- [Problem description]: Show all lines of the listing that hold the word "CycleOf".

BEGIN Records for this exercise

/-- A timer that a Cycle's instruction wrote goes down from the value written, in the same Cycle (40_cycle.md R117, marked
derived there). -/
def Obligations.WrittenTimerCountsDownInItsOwnCycle : Prop :=
  ∀ (x : Reg) (s t : State),
    (CycleOf (.ldDtVx x) s t → t.dt.toNat = (s.reg x).toNat - 1 ∧ t.st.toNat = s.st.toNat - 1) ∧
    (CycleOf (.ldStVx x) s t → t.st.toNat = (s.reg x).toNat - 1 ∧ t.dt.toNat = s.dt.toNat - 1) ∧
    (CycleOf (.ldVxDt x) s t → t.reg x = s.dt ∧ t.dt.toNat = s.dt.toNat - 1)

/-- R118: d Cycles that do not write DT bring DT = d to 0, and it stays 0: after n Cycles of a run, DT is its first value
less n, cut at 0. -/
def Obligations.DelayTimerCountsCycles : Prop :=
  ∀ (run : Nat → State) (instr : Nat → Instr) (n : Nat),
    (∀ k < n, CycleOf (instr k) (run k) (run (k + 1)) ∧ ∀ x, instr k ≠ .ldDtVx x) →
    (run n).dt.toNat = (run 0).dt.toNat - n

/-- PC after a Cycle, for every instruction (R112, R24). That JP and JP V0 go to nnn and nnn + V0 is marked general
knowledge in the spec (R133, R138: "the semantics PC <- nnn"). -/
def Obligations.PcAfterEveryCycle : Prop :=
  ∀ (i : Instr) (s t : State), CycleOf i s t → PcRule i s t

/-- R120: a Cycle that leaves PC where it was is LD Vx,K with no key pressed, or a control transfer to its own address. -/
def Obligations.OnlyKeyWaitRollsPcBack : Prop :=
  ∀ (i : Instr) (s t : State), CycleOf i s t → t.pc = s.pc →
    (∃ x, i = .ldVxK x ∧ (∀ k < 16, s.key k = false) ∧ SameExcept { dt := true, st := true } s t) ∨
    (∃ nnn, i = .jp nnn) ∨ (∃ nnn, i = .jpV0 nnn) ∨ (∃ nnn, i = .call nnn) ∨ i = .ret

/-! ## Control transfer -/

/-- R86, R130: SYS and the unmapped no-ops do nothing. -/
def Obligations.NoOpsChangeNothing : Prop :=
  ∀ (s : State) (nnn : BitVec 12),
    exec (.sys nnn) s = .next s ∧ exec .nop8 s = .next s ∧ exec .nopE s = .next s ∧ exec .nopF s = .next s

/-- JP nnn and JP V0,nnn (41_control.md). Their semantics are marked general knowledge in the spec (R133: "[from general
knowledge, not in source: the semantics PC <- nnn]"; R138 likewise, and D35). -/
def Obligations.JumpsSetPc : Prop :=
  ∀ (nnn : BitVec 12) (s : State),
    (∃ t, exec (.jp nnn) s = .next t ∧ t.pc.toNat = nnn.toNat ∧ SameExcept { pc := true } s t) ∧
    (∃ t, exec (.jpV0 nnn) s = .next t ∧ t.pc.toNat = nnn.toNat + (s.reg 0).toNat ∧
      SameExcept { pc := true } s t)

/-- CALL (41_control.md): below depth 16 it pushes PC and jumps; at 16 it faults, which is the spec's choice (R132: "faulting
is the spec's choice", D10). -/
def Obligations.CallPushesTheReturnAddress : Prop :=
  ∀ (nnn : BitVec 12) (s : State),
    ((h : s.sp.toNat < 16) → ∃ t, exec (.call nnn) s = .next t ∧ t.stack[s.sp.toNat] = s.pc ∧
      t.sp.toNat = s.sp.toNat + 1 ∧ t.pc.toNat = nnn.toNat ∧
      SameExcept { pc := true, sp := true, slots := [s.sp.toNat] } s t) ∧
    (s.sp.toNat = 16 → exec (.call nnn) s = .fault (.stackOverflow s.sp))

/-- RET (41_control.md): above depth 0 it pops PC; at 0 it faults, which is the spec's choice (R131: "faulting is the
spec's choice", D10). -/
def Obligations.RetPopsTheReturnAddress : Prop :=
  ∀ s : State,
    ((h : 0 < s.sp.toNat ∧ s.sp.toNat ≤ 16) → ∃ t, exec .ret s = .next t ∧
      t.pc = s.stack[s.sp.toNat - 1] ∧ t.sp.toNat + 1 = s.sp.toNat ∧
      SameExcept { pc := true, sp := true } s t) ∧
    (s.sp.toNat = 0 → exec .ret s = .fault (.stackUnderflow s.sp))

/-- The source's property W8 (R132): a RET that finds the stack as a CALL left it restores PC and SP as they were at the
CALL. -/
def Obligations.RetAfterCallRestoresPc : Prop :=
  ∀ (nnn : BitVec 12) (s t u : State), exec (.call nnn) s = .next t → u.sp = t.sp → u.stack = t.stack →
    ∃ r, exec .ret u = .next r ∧ r.pc = s.pc ∧ r.sp = s.sp

/-- R134, R135: the skips on an immediate. -/
def Obligations.SkipsOnImmediate : Prop :=
  ∀ (x : Reg) (kk : Byte) (s : State),
    (∃ t, exec (.seImm x kk) s = .next t ∧ (s.reg x = kk → t.pc.toNat = (s.pc.toNat + 2) % 65536) ∧
      (s.reg x ≠ kk → t.pc = s.pc) ∧ SameExcept { pc := true } s t) ∧
    (∃ t, exec (.sneImm x kk) s = .next t ∧ (s.reg x ≠ kk → t.pc.toNat = (s.pc.toNat + 2) % 65536) ∧
      (s.reg x = kk → t.pc = s.pc) ∧ SameExcept { pc := true } s t)

/-- R136, R137: the skips on two registers. -/
def Obligations.SkipsOnRegisters : Prop :=
  ∀ (x y : Reg) (s : State),
    (∃ t, exec (.seReg x y) s = .next t ∧ (s.reg x = s.reg y → t.pc.toNat = (s.pc.toNat + 2) % 65536) ∧
      (s.reg x ≠ s.reg y → t.pc = s.pc) ∧ SameExcept { pc := true } s t) ∧
    (∃ t, exec (.sneReg x y) s = .next t ∧ (s.reg x ≠ s.reg y → t.pc.toNat = (s.pc.toNat + 2) % 65536) ∧
      (s.reg x = s.reg y → t.pc = s.pc) ∧ SameExcept { pc := true } s t)

/-! ## Registers and ALU -/

/-- R152, R153: LD Vx,kk, and ADD Vx,kk, which writes no flag: VF stays unless it is Vx. -/
def Obligations.ImmediateLoadAndAdd : Prop :=
  ∀ (x : Reg) (kk : Byte) (s : State),
    (∃ t, exec (.ldImm x kk) s = .next t ∧ t.reg x = kk ∧ SameExcept { regs := [x] } s t) ∧
    (∃ t, exec (.addImm x kk) s = .next t ∧ (t.reg x).toNat = ((s.reg x).toNat + kk.toNat) % 256 ∧
      SameExcept { regs := [x] } s t)

/-- LD, OR, AND, XOR Vx,Vy (42_alu.md): bit by bit, VF unchanged unless it is Vx. Their semantics are marked general
knowledge in the spec (R154 to R157) and VF's preservation a decision (D8). -/
def Obligations.MoveAndLogic : Prop :=
  ∀ (x y : Reg) (s : State),
    (∃ t, exec (.ldReg x y) s = .next t ∧ t.reg x = s.reg y ∧ SameExcept { regs := [x] } s t) ∧
    (∃ t, exec (.orReg x y) s = .next t ∧
      (∀ k < 8, (t.reg x).getLsbD k = ((s.reg x).getLsbD k || (s.reg y).getLsbD k)) ∧
      SameExcept { regs := [x] } s t) ∧
    (∃ t, exec (.andReg x y) s = .next t ∧
      (∀ k < 8, (t.reg x).getLsbD k = ((s.reg x).getLsbD k && (s.reg y).getLsbD k)) ∧
      SameExcept { regs := [x] } s t) ∧
    (∃ t, exec (.xorReg x y) s = .next t ∧
      (∀ k < 8, (t.reg x).getLsbD k = ((s.reg x).getLsbD k != (s.reg y).getLsbD k)) ∧
      SameExcept { regs := [x] } s t)

/-- R158, R150, R151: ADD Vx,Vy, under both orders of the flag write. -/
def Obligations.AddSetsCarry : Prop :=
  ∀ (x y : Reg) (s : State), ∃ t, exec (.addReg x y) s = .next t ∧
    ResultAndFlag x (((s.reg x).toNat + (s.reg y).toNat) % 256)
      (if 255 < (s.reg x).toNat + (s.reg y).toNat then 1 else 0) s t ∧
    SameExcept { regs := [x, 15] } s t

/-- R159, R161: SUB and SUBN, with the strict no-borrow flag, under both orders of the flag write. -/
def Obligations.SubtractionsSetNoBorrow : Prop :=
  ∀ (x y : Reg) (s : State),
    (∃ t, exec (.subReg x y) s = .next t ∧
      ResultAndFlag x ((256 + (s.reg x).toNat - (s.reg y).toNat) % 256)
        (if (s.reg y).toNat < (s.reg x).toNat then 1 else 0) s t ∧
      SameExcept { regs := [x, 15] } s t) ∧
    (∃ t, exec (.subn x y) s = .next t ∧
      ResultAndFlag x ((256 + (s.reg y).toNat - (s.reg x).toNat) % 256)
        (if (s.reg x).toNat < (s.reg y).toNat then 1 else 0) s t ∧
      SameExcept { regs := [x, 15] } s t)

/-- SHR and SHL (42_alu.md): Vx is shifted in place, VF gets the bit shifted out. That Vy is not read is the spec's
reading (R160: "That is the spec's reading", D7). -/
def Obligations.ShiftsMoveOneBit : Prop :=
  ∀ (x y : Reg) (s : State),
    (∃ t, exec (.shr x y) s = .next t ∧
      ResultAndFlag x ((s.reg x).toNat / 2) ((s.reg x).toNat % 2) s t ∧ SameExcept { regs := [x, 15] } s t) ∧
    (∃ t, exec (.shl x y) s = .next t ∧
      ResultAndFlag x ((s.reg x).toNat * 2 % 256) ((s.reg x).toNat / 128) s t ∧
      SameExcept { regs := [x, 15] } s t)

/-- RND (42_alu.md): the next free draw, masked; whatever the draw, the bits outside kk are 0. The draw is the model's free
value (log entry 2, D21). -/
def Obligations.RandomByteIsMasked : Prop :=
  ∀ (x : Reg) (kk : Byte) (s : State), ∃ t, exec (.rnd x kk) s = .next t ∧
    (∀ k < 8, (t.reg x).getLsbD k = ((Config.randomByte s.draws).getLsbD k && kk.getLsbD k)) ∧
    t.draws = s.draws + 1 ∧ SameExcept { regs := [x], draws := true } s t

/-! ## Index register and memory -/

/-- LD I, ADD I and LD F (43_index_memory.md). Their semantics are marked general knowledge in the spec (R180 to R182,
D9, D19, D20). -/
def Obligations.IndexRegisterWrites : Prop :=
  ∀ (nnn : BitVec 12) (x : Reg) (s : State),
    (∃ t, exec (.ldI nnn) s = .next t ∧ t.i.toNat = nnn.toNat ∧ SameExcept { i := true } s t) ∧
    (∃ t, exec (.addI x) s = .next t ∧ t.i.toNat = (s.i.toNat + (s.reg x).toNat) % 65536 ∧
      SameExcept { i := true } s t) ∧
    (∃ t, exec (.ldF x) s = .next t ∧ t.i.toNat = (s.config.fontBase.toNat + 5 * (s.reg x).toNat) % 65536 ∧
      SameExcept { i := true } s t)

END Records for this exercise

- [Exercise result]:
    (CycleOf (.ldDtVx x) s t → t.dt.toNat = (s.reg x).toNat - 1 ∧ t.st.toNat = s.st.toNat - 1) ∧
    (CycleOf (.ldStVx x) s t → t.st.toNat = (s.reg x).toNat - 1 ∧ t.dt.toNat = s.dt.toNat - 1) ∧
    (CycleOf (.ldVxDt x) s t → t.reg x = s.dt ∧ t.dt.toNat = s.dt.toNat - 1)
    (∀ k < n, CycleOf (instr k) (run k) (run (k + 1)) ∧ ∀ x, instr k ≠ .ldDtVx x) →
  ∀ (i : Instr) (s t : State), CycleOf i s t → PcRule i s t
  ∀ (i : Instr) (s t : State), CycleOf i s t → t.pc = s.pc →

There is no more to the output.